An eval harness is the machine that turns "looks good" into a number you can gate a release on. For an LLM app it has six moving parts: a dataset, a set of graders, a loop that runs and scores, a way to aggregate that admits uncertainty, a CI gate, and an online feedback channel. This is the blueprint, built in the order you should build it.

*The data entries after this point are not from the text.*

def Slice.canCancel (bits : Nat) (won : Bool) (sl : Slice) : Slice :=
  (List.finRange 16).foldl (fun sl t => if bits.testBit t.val then sl.cancelTx t won else sl) sl

/-- CAN_FRAME_END: a frame of this slice ends, transmitted, or with arbitration lost to a station that now sends (R338, R340, R353, R355). -/
def Slice.canFrameEnd (e : Env) (tcyc : Nat) (pay : Fin 16 → List Byte) (sent : Bool) (sof : Nat) (sl : Slice) : Slice :=
  match sl.can.onBus with
  | .idle => sl
  | .reference _ =>
    let sl := sl.modCan fun c => { c with onBus := .idle, busy := !sent, refSent := sent,
                                          tec := if sent then c.tec - 1 else c.tec,
                                          refSof := if sent then sof else c.refSof, cntTransmitted := if sent then satInc 65535 c.cntTransmitted else c.cntTransmitted }
    sl.tryStart e tcyc pay
  | .object t d tt =>
    let o := sl.can.tx[t]
    let sl := sl.modCan fun c => { c with onBus := .idle, busy := !sent }
    if sent then
      let wait := match o.pending with | some r => ((sof + e.now - (e.common + r)) % 2 ^ 48) / 1000000 | none => 0
      let aged := o.waited && !tt
      let sl := sl.modTx t fun o =>
        { o with result := if o.tooLate && !tt then 3 else 1, aged := aged, ageMs := if tt then 0 else min 65535 wait, lastSent := some d,
                 pending := if tt then o.pending else none, tooLate := o.tooLate && tt, waited := o.waited && tt }
      let sl := sl.modCan fun c => { c with cntTransmitted := satInc 65535 c.cntTransmitted, tec := c.tec - 1 }
      let sl := if aged && !sl.can.agedRaised then
          (sl.modCan fun c => { c with agedRaised := true, faultCode := 4, faultObject := t.val }).raiseWith (payBytes 4 t.val ++ payBytes 4 wait) e 11 4 0
        else sl
      sl.tryStart e tcyc pay
    else
      if tt then sl.modTx t fun o => { o with result := 5 } else sl

/-! ### Time-triggered operation (R341 to R345) -/

/-- A time-triggered object that cannot start (R345, R353). -/
def Slice.missWindow (e : Env) (t : Fin 16) (sl : Slice) : Slice :=
  ((sl.modTx t fun o => { o with result := 4 }).modCan fun c => { c with cntMisses := satInc 255 c.cntMisses }).busEvent e 7 t.val

/-- COLUMN_START (R344, R345). `idle`: the bus is idle within tx_enable bits of the window's start. -/
def Slice.columnStart (e : Env) (tcyc : Nat) (pay : Fin 16 → List Byte) (j : Nat) (idle : Bool) (sl : Slice) : Slice :=
  if !e.ttEnable || !sl.can.ttRunning || decide (cfgBusColCount e.p e.i ≤ j) then sl
  else
    let sl := (sl.modCan fun c => { c with column := j, busy := !idle && decide (c.onBus = .idle) }).tryStart e tcyc pay
    let c := sl.can
    let cell := (c.bank c.activeBank).cell c.basicCycle j
    let ty := fieldOf cell 5 2
    let t : Fin 16 := ⟨cell % 16, by omega⟩
    if j = 0 ∨ c.mode = .monitor ∨ c.mode = .off then sl
    else if ty = 0 then sl
    else if !cell.testBit 4 ∨ e.txMode t.val ≠ 1 then sl
    else if idle && decide (c.mode = .normal) && !c.ttHeld && decide (c.onBus = .idle) && sl.fits e tcyc (e.objectTime t.val) then
      sl.modCan fun c => { c with onBus := .object t (e.txPayload pay t) true }
    else sl.missWindow e t

/-- Both error counters at 0; the return to error-active raises code 3 (R335, R351, R352). -/
def Slice.clearErrors (e : Env) (sl : Slice) : Slice :=
  let was := sl.can.errState
  let sl := sl.modCan fun c => { c with tec := 0, rec_ := 0, errState := 0 }
  if was = 0 then sl else sl.busEvent e 3 0

/-- BASIC_CYCLE_START (R335, R341, R342, R349): a pending bank switch at the matrix boundary, the enable gained, the reference message. -/
def Slice.basicCycleStart (e : Env) (idle : Bool) (sl : Slice) : Slice :=
  if !e.busEnable || !e.ttEnable || !sl.can.armed || decide (sl.can.mode = .off) then sl
  else
    let n := cfgBusMatrixCycles e.p e.i
    let bc := if sl.can.ttRunning then (if n ≤ sl.can.basicCycle + 1 then 0 else sl.can.basicCycle + 1) else 0
    let sw := match sl.can.switchAt with
      | some t => decide (bc = 0) && decide (t + 50000 ≤ e.now)
      | none => false
    let sl := sl.modCan fun c =>
      { c with ttRunning := true, armed := false, cyclesIn := 0, basicCycle := bc, column := 0, bcAt := e.now,
               activeBank := if sw then !c.activeBank else c.activeBank, switchAt := if sw then none else c.switchAt,
               bankResult := if sw then 1 else c.bankResult, refSent := false, refLate := false,
               busy := !idle && decide (c.onBus = .idle) }
    let sl := if sl.can.gainPending && e.gate && decide (sl.can.mode = .monitor) then
        (sl.modCan fun c => { c with mode := .normal, gainPending := false }).clearErrors e
      else sl
    let sl := if sl.can.mode = .normal then sl.modCan fun c => { c with ttHeld := false } else sl
    if sl.can.canStart then sl.modCan fun c => { c with onBus := .reference (c.referenceBytes !e.holdover), refSent := true } else sl

/-- The reference message of this basic cycle has not started and is not yet flagged late. -/
def CanBus.refWaits (c : CanBus) : Bool := c.referenceOwed && decide (c.mode = .normal) && !c.refLate

/-- REFERENCE_LATE (R343): the reference has not started within tx_enable bits. -/
def Slice.referenceLate (e : Env) (sl : Slice) : Slice :=
  if sl.can.refWaits then
    (sl.modCan fun c => { c with refLate := true }).busEvent e 6 0
  else sl

/-- At a sync point the basic cycle counts on; the next start falls due after bc_len cycles, the first at a Hawser cycle number that is a multiple of bc_len (R341). -/
def Slice.countCycle (e : Env) (hawserCycle : Nat) (sl : Slice) : Slice :=
  if e.busEnable && e.ttEnable && decide (sl.can.mode ≠ .off) then
    sl.modCan fun c =>
      let n := c.cyclesIn + 1
      { c with cyclesIn := n,
               armed := c.armed || (if c.ttRunning then decide (cfgBusBcLen e.p e.i ≤ n)
                 else decide (hawserCycle % max 1 (cfgBusBcLen e.p e.i) = 0)) }
  else sl

/-! ### Matrix banks (R347 to R350) -/

/-- The first cell of a bank that fails R347: basic cycle and column. `tmin` is the shortest T_CYC in ns. -/
def Env.bankFailure (e : Env) (tmin : Nat) (k : Bank) : Option (Nat × Nat) :=
  let nc := cfgBusColCount e.p e.i
  let nb := cfgBusMatrixCycles e.p e.i
  let txe : Rat := (cfgBusTxEnable e.p e.i : Nat) * e.nominalBit
  let len : Nat := cfgBusBcLen e.p e.i * tmin / 1000
  let start (j : Nat) : Nat := k.col j
  let width (j : Nat) : Rat := (((if j + 1 < nc then start (j + 1) else len : Nat) : Rat) - (start j : Rat)) * 1000
  let colBad (j : Nat) : Bool :=
    (decide (0 < j) && decide (start j ≤ start (j - 1))) || (decide (j + 1 = nc) && decide (len ≤ start j))
      || (decide (j = 1) && decide ((start 1 : Rat) * 1000 < frameTime e.nominalBit e.dataBit (e.busFlag 4) false false 8 + txe))
      || (decide (j = 0) && decide (start 0 ≠ 0))
  let cellBad (b j : Nat) : Bool :=
    let c := k.cell b j
    let ty := fieldOf c 5 2
    let t := c % 16
    decide (j = 0 ∧ c ≠ 0) || decide (128 ≤ c) || decide (ty = 3) ||
      (decide (ty = 1) && (!c.testBit 4 || decide (e.txMode t ≠ 1))) ||
      ((decide (ty = 1) || (decide (ty = 2) && c.testBit 4)) && decide (width j < txe + e.objectTime t))
  match (List.range nc).find? colBad with
  | some j => some (0, j)
  | none =>
    ((List.range nb).flatMap fun b => (List.range nc).map fun j => (b, j)).find? fun x => cellBad x.1 x.2

/-- CBS_MATRIX_WRITE (R348): refused on the active bank; on the inactive bank taken, cancelling a pending switch (R349). The flag tells a refusal. -/
def Slice.matrixWrite (v : Nat) (sl : Slice) : Slice × Bool :=
  let c := sl.can
  if c.selectBank = c.activeBank then (sl.modCan fun c => { c with refusedWrites := satInc 4095 c.refusedWrites }, true)
  else
    let k := c.bank c.selectBank
    let k := if c.selectColumn < 32 then { k with cells := tabSet k.cells (c.selectCycle * 32 + c.selectColumn) (v % 65536) }
      else { k with cols := tabSet k.cols (c.selectColumn - 32) (v % 65536) }
    (sl.modCan fun c =>
      let c := if c.selectBank then { c with bank1 := k } else { c with bank0 := k }
      if c.switchAt.isSome then { c with switchAt := none, bankResult := 3 } else c, false)

/-- CBS_BANK_SWITCH (R349). -/
def Slice.bankSwitch (e : Env) (tmin : Nat) (sl : Slice) : Slice :=
  match e.bankFailure tmin (sl.can.bank (!sl.can.activeBank)) with
  | some (b, j) => (sl.modCan fun c => { c with bankResult := 2, failCycle := b, failColumn := j, switchAt := none }).busEvent e 8 0
  | none => sl.modCan fun c => { c with switchAt := some e.now }

/-- CBS_BANK_COPY (R349). -/
def Slice.bankCopy (sl : Slice) : Slice :=
  sl.modCan fun c =>
    let k := c.bank c.activeBank
    let cancelled := c.switchAt.isSome
    let c := if c.activeBank then { c with bank0 := k } else { c with bank1 := k }
    { c with switchAt := none, bankResult := if cancelled then 3 else 4 }

/-- A bank as the configuration gives it (R350). -/
def Env.configBank (e : Env) : Bank where
  cells := (List.range (min 64 (cfgBusMatrixCycles e.p e.i))).flatMap fun b =>
    (List.range 32).filterMap fun j => let v := cfgBusCell e.p e.i j b; if v = 0 then none else some (b * 32 + j, v)
  cols := (List.range 32).filterMap fun j => let v := cfgBusColStart e.p e.i j; if v = 0 then none else some (j, v)

/-! ### Error confinement (R351 to R354) -/

/-- The error state of two counters (R351). -/
def errorState (tec rec_ : Nat) : Nat := if 255 < tec then 2 else if 128 ≤ tec ∨ 128 ≤ rec_ then 1 else 0

/-- Bus-off (R352, R353): pending requests stand and will be sent aged; mode 3, or 4 where management must start the recovery. -/
def Slice.goBusOff (e : Env) (sl : Slice) : Slice :=
  let sl := sl.busEvent e 2 0
  let recent := e.now :: (sl.can.busOffAt.filter fun t => decide (e.now < t + ms 60000))
  let beyond := !e.busFlag 5 && decide (cfgBusBusOffLimit e.p e.i < recent.length)
  let sl := sl.modCan fun c =>
    { c with mode := if e.busFlag 5 || beyond then .waiting else .busOff, onBus := .idle, busOffAt := recent, remaining := 128, recoverAt := e.now,
             busOffTotal := satInc 65535 c.busOffTotal, agedRaised := false, ttHeld := c.ttRunning,
             tx := Vector.ofFn fun t : Fin 16 => { c.tx[t] with waited := c.tx[t].waited || c.tx[t].pending.isSome } }
  if beyond then sl.busEvent e 9 0 else sl

/-- The frame on the bus meets an error: a time-triggered object ends with result 6, an event object retries unless its cancel was too late (R340, R344, R355). -/
def Slice.frameError (sl : Slice) : Slice :=
  match sl.can.onBus with
  | .object t _ tt =>
    let sl := sl.modCan fun c => { c with onBus := .idle }
    if tt then sl.modTx t fun o => { o with result := 6 }
    else sl.modTx t fun o => if o.tooLate then { o with pending := none, result := 2, tooLate := false, waited := false } else { o with result := 6 }
  | .reference _ => sl.modCan fun c => { c with onBus := .idle, refSent := false }
  | .idle => sl

/-- ISO 11898-1 counts a transmitter's error by 8, but for an acknowledgement error of an error-passive node that sees no dominant bit during its error flag (`heavy`: it does), and for a stuff error, which a transmitter meets in arbitration alone (log entry 167). -/
def CanBus.countsError (kind : Nat) (heavy : Bool) (c : CanBus) : Bool := heavy || !(decide (kind % 8 = 1) || (decide (kind % 8 = 3) && decide (c.errState = 1)))

/-- CAN_ERROR (R351): an error of a kind, in the data phase or not, as transmitter or as receiver; `heavy` where ISO 11898-1 counts a receiver's error by 8, or makes no exception for a transmitter's. -/
def Slice.canError (e : Env) (kind : Nat) (dataPhase transmitter heavy : Bool) (sl : Slice) : Slice :=
  if sl.can.mode ≠ .normal then sl.modCan CanBus.nowIdle
  else
    let old := sl.can.errState
    let sl := sl.modCan fun c =>
      { c with lastError := kind % 8, dataPhase := dataPhase, tec := if transmitter && c.countsError kind heavy then c.tec + 8 else c.tec,
               rec_ := if transmitter then c.rec_ else min 255 (c.rec_ + (if heavy then 8 else 1)) }
    let sl := if transmitter then sl.frameError else sl.modCan CanBus.nowIdle
    let new := errorState sl.can.tec sl.can.rec_
    let sl := sl.modCan fun c => { c with errState := new }
    if new = old then sl
    else if new = 2 then sl.goBusOff e
    else if new = 1 then sl.busEvent e 1 0
    else sl.busEvent e 3 0

/-- The error state after a frame that lowered a counter (R351). -/
def Slice.settleErrors (e : Env) (sl : Slice) : Slice :=
  let new := errorState sl.can.tec sl.can.rec_
  if sl.can.mode = .normal ∧ sl.can.errState = 1 ∧ new = 0 then (sl.modCan fun c => { c with errState := 0 }).busEvent e 3 0 else sl

/-- BUS_OFF_RECOVERY_COMPLETE (R352, R353). -/
def Slice.busRecovered (e : Env) (tcyc : Nat) (pay : Fin 16 → List Byte) (sl : Slice) : Slice :=
  if sl.can.mode = .busOff then
    let sl := sl.modCan fun c => { c with mode := if e.gate then .normal else .monitor, remaining := 0, busy := false }
    (sl.clearErrors e).tryStart e tcyc pay
  else sl

/-- The shortest time of `n` sequences of 11 recessive bits, ns (R352). -/
def Env.recessiveTime (e : Env) (n : Nat) : Nat := ((11 * n : Nat) * e.nominalBit).ceil.toNat

/-- The recessive sequences a recovery still needs (R352): never more than before, at least those that the time since its begin leaves; where other stations send, how many were seen is free (log entry 135). -/
def Slice.countRecessive (e : Env) (sl : Slice) : Slice :=
  if sl.can.mode = .busOff then
    sl.modCan fun c =>
      let most := (e.now - c.recoverAt) / max 1 (e.recessiveTime 1)
      { c with remaining := max (max 1 (128 - most)) (c.remaining - Config.freeNat 72 e.draw % 129) }
  else sl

1 — Build the dataset from real traffic, not imagined cases

The highest-leverage move is not infrastructure — it is error analysis. Pull twenty to fifty real interactions from your logs, support queue, and bug tracker, read them, and write a short note on the first thing that goes wrong in each trace. Group those notes into a failure taxonomy. Your first dataset should be those failures. The spec is discovered by reading outputs, not invented at a whiteboard, so write graders for the errors you find, not the ones you imagine. Keep growing the set: every production failure becomes tomorrow's golden-set case, and the dataset grows alongside the app. Store it as plain lines of input plus expected behavior so it is portable and diffable in version control.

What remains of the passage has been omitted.